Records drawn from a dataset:
·····

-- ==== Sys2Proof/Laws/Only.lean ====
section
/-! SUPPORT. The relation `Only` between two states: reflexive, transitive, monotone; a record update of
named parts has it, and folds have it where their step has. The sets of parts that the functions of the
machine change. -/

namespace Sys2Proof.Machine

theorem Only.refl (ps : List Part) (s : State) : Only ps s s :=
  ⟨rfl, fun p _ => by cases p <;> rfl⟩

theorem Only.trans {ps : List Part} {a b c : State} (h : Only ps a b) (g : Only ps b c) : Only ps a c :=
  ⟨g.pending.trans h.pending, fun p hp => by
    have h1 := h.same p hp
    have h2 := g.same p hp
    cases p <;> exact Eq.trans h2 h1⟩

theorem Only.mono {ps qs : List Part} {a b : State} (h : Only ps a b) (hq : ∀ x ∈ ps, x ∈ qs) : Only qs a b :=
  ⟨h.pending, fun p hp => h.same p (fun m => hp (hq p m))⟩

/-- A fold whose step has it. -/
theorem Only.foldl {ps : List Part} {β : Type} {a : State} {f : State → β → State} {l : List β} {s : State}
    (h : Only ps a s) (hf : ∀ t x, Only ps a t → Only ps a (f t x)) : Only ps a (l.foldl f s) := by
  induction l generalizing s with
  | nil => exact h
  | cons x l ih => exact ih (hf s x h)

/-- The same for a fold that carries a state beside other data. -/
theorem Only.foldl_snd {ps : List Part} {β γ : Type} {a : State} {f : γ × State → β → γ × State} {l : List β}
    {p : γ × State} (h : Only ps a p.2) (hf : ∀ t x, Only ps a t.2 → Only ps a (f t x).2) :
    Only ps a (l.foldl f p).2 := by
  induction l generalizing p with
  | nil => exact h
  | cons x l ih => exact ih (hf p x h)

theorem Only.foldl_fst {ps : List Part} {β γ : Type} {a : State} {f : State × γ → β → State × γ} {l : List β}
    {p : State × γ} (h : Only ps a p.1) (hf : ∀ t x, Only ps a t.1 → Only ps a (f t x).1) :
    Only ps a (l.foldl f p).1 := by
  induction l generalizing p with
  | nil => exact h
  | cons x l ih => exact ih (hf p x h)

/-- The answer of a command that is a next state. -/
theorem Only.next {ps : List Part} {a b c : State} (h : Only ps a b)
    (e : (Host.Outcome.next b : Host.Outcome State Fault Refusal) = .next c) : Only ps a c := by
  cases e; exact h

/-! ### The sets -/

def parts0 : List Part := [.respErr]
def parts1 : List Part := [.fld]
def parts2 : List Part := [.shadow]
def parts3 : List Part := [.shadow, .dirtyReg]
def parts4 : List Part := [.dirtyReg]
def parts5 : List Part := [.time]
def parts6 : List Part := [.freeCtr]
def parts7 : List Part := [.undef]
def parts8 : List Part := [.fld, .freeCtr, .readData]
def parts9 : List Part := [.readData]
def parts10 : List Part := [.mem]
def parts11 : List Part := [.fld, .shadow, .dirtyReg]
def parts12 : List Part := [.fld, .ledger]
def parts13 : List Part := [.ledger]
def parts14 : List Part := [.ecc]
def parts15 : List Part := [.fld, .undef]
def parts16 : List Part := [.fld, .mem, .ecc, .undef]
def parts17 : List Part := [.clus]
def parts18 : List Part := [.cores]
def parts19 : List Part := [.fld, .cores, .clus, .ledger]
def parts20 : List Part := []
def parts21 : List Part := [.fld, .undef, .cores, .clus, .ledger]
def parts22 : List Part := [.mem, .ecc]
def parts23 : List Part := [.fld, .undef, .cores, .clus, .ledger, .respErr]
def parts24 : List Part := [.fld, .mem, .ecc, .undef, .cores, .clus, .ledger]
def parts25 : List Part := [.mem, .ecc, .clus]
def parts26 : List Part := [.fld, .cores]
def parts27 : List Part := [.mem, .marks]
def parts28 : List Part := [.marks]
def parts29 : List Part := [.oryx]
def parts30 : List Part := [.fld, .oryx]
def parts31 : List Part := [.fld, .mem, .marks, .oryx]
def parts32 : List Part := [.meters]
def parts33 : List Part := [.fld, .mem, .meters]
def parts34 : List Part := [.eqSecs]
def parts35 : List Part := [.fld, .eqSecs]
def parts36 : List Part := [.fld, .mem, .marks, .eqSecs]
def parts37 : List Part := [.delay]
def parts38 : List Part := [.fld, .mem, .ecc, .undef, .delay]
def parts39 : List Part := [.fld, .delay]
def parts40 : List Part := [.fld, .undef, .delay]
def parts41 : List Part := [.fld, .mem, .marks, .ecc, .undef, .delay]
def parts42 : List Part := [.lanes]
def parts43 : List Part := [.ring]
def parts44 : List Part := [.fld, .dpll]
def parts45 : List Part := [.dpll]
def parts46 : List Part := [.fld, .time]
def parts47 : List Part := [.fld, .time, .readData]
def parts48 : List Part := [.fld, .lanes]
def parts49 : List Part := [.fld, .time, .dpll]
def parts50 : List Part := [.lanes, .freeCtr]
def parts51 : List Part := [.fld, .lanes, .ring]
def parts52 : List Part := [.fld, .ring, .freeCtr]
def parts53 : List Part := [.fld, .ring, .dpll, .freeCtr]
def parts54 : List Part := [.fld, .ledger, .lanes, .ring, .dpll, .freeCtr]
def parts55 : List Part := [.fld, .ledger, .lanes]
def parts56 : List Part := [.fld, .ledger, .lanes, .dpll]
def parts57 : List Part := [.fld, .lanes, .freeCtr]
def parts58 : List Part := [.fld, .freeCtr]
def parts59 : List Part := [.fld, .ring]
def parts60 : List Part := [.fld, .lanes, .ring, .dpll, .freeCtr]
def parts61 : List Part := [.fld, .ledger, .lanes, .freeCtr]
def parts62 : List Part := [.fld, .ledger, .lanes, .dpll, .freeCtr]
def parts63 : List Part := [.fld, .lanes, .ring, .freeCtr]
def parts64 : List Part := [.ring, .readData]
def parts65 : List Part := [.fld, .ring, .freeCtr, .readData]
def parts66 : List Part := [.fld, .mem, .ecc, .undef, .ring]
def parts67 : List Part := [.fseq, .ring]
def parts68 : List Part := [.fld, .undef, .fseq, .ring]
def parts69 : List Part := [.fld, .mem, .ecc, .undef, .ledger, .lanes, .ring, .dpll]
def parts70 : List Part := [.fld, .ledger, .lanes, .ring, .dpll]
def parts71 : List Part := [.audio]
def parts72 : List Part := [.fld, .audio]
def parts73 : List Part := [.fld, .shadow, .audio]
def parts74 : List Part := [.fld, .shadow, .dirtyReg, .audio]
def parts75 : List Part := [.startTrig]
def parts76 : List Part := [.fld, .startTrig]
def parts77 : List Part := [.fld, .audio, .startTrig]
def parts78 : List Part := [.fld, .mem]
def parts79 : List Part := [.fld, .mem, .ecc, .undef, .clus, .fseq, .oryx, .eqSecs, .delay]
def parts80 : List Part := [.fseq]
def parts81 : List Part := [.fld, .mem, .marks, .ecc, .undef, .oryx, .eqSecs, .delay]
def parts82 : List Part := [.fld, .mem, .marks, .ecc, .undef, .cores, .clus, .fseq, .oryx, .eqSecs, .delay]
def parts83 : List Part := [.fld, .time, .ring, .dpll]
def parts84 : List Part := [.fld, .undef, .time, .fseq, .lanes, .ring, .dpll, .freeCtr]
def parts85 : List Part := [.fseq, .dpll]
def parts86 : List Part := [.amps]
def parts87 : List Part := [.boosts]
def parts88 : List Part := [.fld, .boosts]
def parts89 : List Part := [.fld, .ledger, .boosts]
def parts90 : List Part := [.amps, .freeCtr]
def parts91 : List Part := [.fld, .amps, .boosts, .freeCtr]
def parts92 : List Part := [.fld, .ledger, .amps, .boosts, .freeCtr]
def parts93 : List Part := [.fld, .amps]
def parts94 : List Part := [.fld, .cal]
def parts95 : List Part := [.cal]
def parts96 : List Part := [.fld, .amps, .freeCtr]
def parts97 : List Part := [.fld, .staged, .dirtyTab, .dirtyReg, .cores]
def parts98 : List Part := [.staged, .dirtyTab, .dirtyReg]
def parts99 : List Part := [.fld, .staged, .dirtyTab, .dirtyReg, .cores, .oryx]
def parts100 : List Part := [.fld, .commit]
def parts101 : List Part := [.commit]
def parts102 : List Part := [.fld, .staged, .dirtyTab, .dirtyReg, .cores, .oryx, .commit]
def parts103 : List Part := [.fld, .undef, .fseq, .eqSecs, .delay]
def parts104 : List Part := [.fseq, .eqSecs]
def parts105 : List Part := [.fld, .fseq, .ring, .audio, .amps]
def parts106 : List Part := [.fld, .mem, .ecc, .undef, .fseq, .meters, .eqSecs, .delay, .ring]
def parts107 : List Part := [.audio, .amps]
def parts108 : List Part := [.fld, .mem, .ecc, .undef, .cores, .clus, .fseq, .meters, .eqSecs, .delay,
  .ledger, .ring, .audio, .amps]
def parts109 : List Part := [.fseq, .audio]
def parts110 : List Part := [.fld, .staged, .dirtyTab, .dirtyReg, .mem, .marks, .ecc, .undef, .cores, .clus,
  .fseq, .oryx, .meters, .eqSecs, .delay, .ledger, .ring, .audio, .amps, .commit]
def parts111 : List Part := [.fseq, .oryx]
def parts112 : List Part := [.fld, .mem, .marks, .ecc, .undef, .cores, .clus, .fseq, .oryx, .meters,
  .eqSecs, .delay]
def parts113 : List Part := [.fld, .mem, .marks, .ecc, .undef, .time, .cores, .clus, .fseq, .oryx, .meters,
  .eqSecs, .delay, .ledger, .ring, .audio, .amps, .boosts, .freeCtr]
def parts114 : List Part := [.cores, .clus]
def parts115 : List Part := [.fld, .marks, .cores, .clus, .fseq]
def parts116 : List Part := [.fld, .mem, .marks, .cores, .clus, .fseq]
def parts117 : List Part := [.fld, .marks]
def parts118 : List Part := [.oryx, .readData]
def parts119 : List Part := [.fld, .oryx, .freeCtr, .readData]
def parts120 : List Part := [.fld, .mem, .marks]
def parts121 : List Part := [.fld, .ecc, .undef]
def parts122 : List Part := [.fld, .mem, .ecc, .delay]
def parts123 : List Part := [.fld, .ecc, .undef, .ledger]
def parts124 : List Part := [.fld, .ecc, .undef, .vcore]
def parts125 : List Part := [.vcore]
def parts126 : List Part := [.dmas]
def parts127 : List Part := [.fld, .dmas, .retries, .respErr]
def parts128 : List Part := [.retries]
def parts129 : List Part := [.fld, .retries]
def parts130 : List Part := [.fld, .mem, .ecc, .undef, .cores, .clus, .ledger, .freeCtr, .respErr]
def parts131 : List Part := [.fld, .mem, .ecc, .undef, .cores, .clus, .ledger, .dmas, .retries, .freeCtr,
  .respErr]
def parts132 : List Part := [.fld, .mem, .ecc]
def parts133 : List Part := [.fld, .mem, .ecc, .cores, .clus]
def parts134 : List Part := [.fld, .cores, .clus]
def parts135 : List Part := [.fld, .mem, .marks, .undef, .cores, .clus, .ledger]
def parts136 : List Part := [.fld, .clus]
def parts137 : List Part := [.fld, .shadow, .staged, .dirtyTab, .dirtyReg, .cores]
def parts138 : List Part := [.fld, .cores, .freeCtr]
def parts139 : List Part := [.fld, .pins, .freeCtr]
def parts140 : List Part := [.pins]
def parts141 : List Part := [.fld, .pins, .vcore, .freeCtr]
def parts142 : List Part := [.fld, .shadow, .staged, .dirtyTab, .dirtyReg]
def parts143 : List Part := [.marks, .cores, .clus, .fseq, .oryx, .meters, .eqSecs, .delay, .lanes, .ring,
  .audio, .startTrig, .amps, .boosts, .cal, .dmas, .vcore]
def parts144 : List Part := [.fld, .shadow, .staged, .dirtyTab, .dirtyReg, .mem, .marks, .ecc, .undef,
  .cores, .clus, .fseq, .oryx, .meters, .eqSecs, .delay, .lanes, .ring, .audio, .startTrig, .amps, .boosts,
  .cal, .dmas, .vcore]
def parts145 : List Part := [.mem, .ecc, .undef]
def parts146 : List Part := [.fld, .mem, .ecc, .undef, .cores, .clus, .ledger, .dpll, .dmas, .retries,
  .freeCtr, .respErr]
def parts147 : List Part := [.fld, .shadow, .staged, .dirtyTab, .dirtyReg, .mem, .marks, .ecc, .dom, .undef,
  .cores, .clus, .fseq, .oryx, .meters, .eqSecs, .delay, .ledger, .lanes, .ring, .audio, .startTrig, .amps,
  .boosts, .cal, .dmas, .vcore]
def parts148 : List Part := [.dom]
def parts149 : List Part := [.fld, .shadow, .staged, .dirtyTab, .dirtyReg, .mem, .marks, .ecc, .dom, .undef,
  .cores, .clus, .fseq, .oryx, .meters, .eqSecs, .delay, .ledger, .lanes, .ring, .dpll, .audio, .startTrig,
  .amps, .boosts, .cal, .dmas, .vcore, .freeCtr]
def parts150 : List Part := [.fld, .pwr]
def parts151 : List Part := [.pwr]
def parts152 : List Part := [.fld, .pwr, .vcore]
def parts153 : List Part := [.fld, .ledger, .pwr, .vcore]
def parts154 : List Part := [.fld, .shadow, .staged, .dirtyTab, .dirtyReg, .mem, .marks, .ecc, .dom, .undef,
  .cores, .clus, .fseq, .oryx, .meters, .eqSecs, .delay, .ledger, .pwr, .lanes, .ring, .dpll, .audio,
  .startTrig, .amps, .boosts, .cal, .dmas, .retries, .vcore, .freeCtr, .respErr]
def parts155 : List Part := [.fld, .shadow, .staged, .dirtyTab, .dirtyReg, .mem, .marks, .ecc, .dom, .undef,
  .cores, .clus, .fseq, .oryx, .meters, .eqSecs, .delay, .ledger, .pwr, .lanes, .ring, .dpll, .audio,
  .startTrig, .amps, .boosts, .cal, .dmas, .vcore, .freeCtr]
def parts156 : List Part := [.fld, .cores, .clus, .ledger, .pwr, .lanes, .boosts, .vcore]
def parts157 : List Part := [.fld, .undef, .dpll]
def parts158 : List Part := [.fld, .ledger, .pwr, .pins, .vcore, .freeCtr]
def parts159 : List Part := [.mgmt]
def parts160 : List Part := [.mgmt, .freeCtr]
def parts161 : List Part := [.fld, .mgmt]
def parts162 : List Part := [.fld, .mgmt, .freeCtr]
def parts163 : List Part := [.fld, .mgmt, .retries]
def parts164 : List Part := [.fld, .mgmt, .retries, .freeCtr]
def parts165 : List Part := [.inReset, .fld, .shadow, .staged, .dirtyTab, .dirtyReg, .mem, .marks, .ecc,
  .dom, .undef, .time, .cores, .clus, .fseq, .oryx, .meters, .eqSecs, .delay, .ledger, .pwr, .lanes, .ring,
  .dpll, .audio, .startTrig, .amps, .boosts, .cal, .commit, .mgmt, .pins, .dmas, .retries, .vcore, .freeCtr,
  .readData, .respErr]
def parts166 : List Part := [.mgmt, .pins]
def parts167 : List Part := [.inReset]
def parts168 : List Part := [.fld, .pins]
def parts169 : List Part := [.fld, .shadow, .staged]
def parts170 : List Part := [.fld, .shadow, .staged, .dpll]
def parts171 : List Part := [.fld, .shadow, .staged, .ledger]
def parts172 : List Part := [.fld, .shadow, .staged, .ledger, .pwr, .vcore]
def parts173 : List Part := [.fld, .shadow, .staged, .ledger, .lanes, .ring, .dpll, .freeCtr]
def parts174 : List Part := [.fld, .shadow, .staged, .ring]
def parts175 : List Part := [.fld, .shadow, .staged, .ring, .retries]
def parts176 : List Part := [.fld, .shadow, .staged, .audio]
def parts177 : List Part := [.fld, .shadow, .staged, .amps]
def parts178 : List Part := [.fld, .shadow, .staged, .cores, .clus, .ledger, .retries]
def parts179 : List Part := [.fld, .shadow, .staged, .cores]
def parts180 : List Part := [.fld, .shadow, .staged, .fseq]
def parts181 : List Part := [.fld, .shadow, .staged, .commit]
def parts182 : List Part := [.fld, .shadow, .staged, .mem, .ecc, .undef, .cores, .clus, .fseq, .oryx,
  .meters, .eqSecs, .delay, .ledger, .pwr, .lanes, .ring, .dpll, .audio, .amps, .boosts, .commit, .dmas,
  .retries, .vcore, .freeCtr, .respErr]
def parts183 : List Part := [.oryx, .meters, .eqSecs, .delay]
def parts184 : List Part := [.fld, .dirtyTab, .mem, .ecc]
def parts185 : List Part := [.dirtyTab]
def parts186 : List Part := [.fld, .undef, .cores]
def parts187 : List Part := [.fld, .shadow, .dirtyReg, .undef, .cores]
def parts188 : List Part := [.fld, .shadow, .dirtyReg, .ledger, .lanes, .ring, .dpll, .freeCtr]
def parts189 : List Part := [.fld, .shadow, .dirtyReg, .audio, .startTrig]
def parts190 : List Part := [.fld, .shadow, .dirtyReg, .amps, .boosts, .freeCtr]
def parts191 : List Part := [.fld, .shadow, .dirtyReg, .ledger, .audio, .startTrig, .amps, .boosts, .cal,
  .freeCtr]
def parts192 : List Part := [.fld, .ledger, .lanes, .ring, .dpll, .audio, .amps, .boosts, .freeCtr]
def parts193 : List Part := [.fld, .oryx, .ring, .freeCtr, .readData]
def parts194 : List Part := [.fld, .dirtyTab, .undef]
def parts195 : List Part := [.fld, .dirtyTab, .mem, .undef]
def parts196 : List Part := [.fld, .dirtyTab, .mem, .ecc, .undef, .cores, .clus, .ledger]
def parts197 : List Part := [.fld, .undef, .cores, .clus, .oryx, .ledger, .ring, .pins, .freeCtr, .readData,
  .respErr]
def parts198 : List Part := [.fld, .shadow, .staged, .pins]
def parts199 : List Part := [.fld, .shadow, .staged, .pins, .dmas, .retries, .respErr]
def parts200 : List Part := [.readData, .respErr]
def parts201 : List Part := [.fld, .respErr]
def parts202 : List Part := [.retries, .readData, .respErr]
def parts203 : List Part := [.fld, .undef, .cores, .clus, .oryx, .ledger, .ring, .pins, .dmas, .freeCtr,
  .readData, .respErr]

·····

**Exercise goal**
Both end lines included, restate word for word the lines above from the line with "ih (hf s x h)" to the line with "γ × State →", and nothing else.

**Answer space**
  | cons x l ih => exact ih (hf s x h)

/-- The same for a fold that carries a state beside other data. -/
theorem Only.foldl_snd {ps : List Part} {β γ : Type} {a : State} {f : γ × State → β → γ × State} {l : List β}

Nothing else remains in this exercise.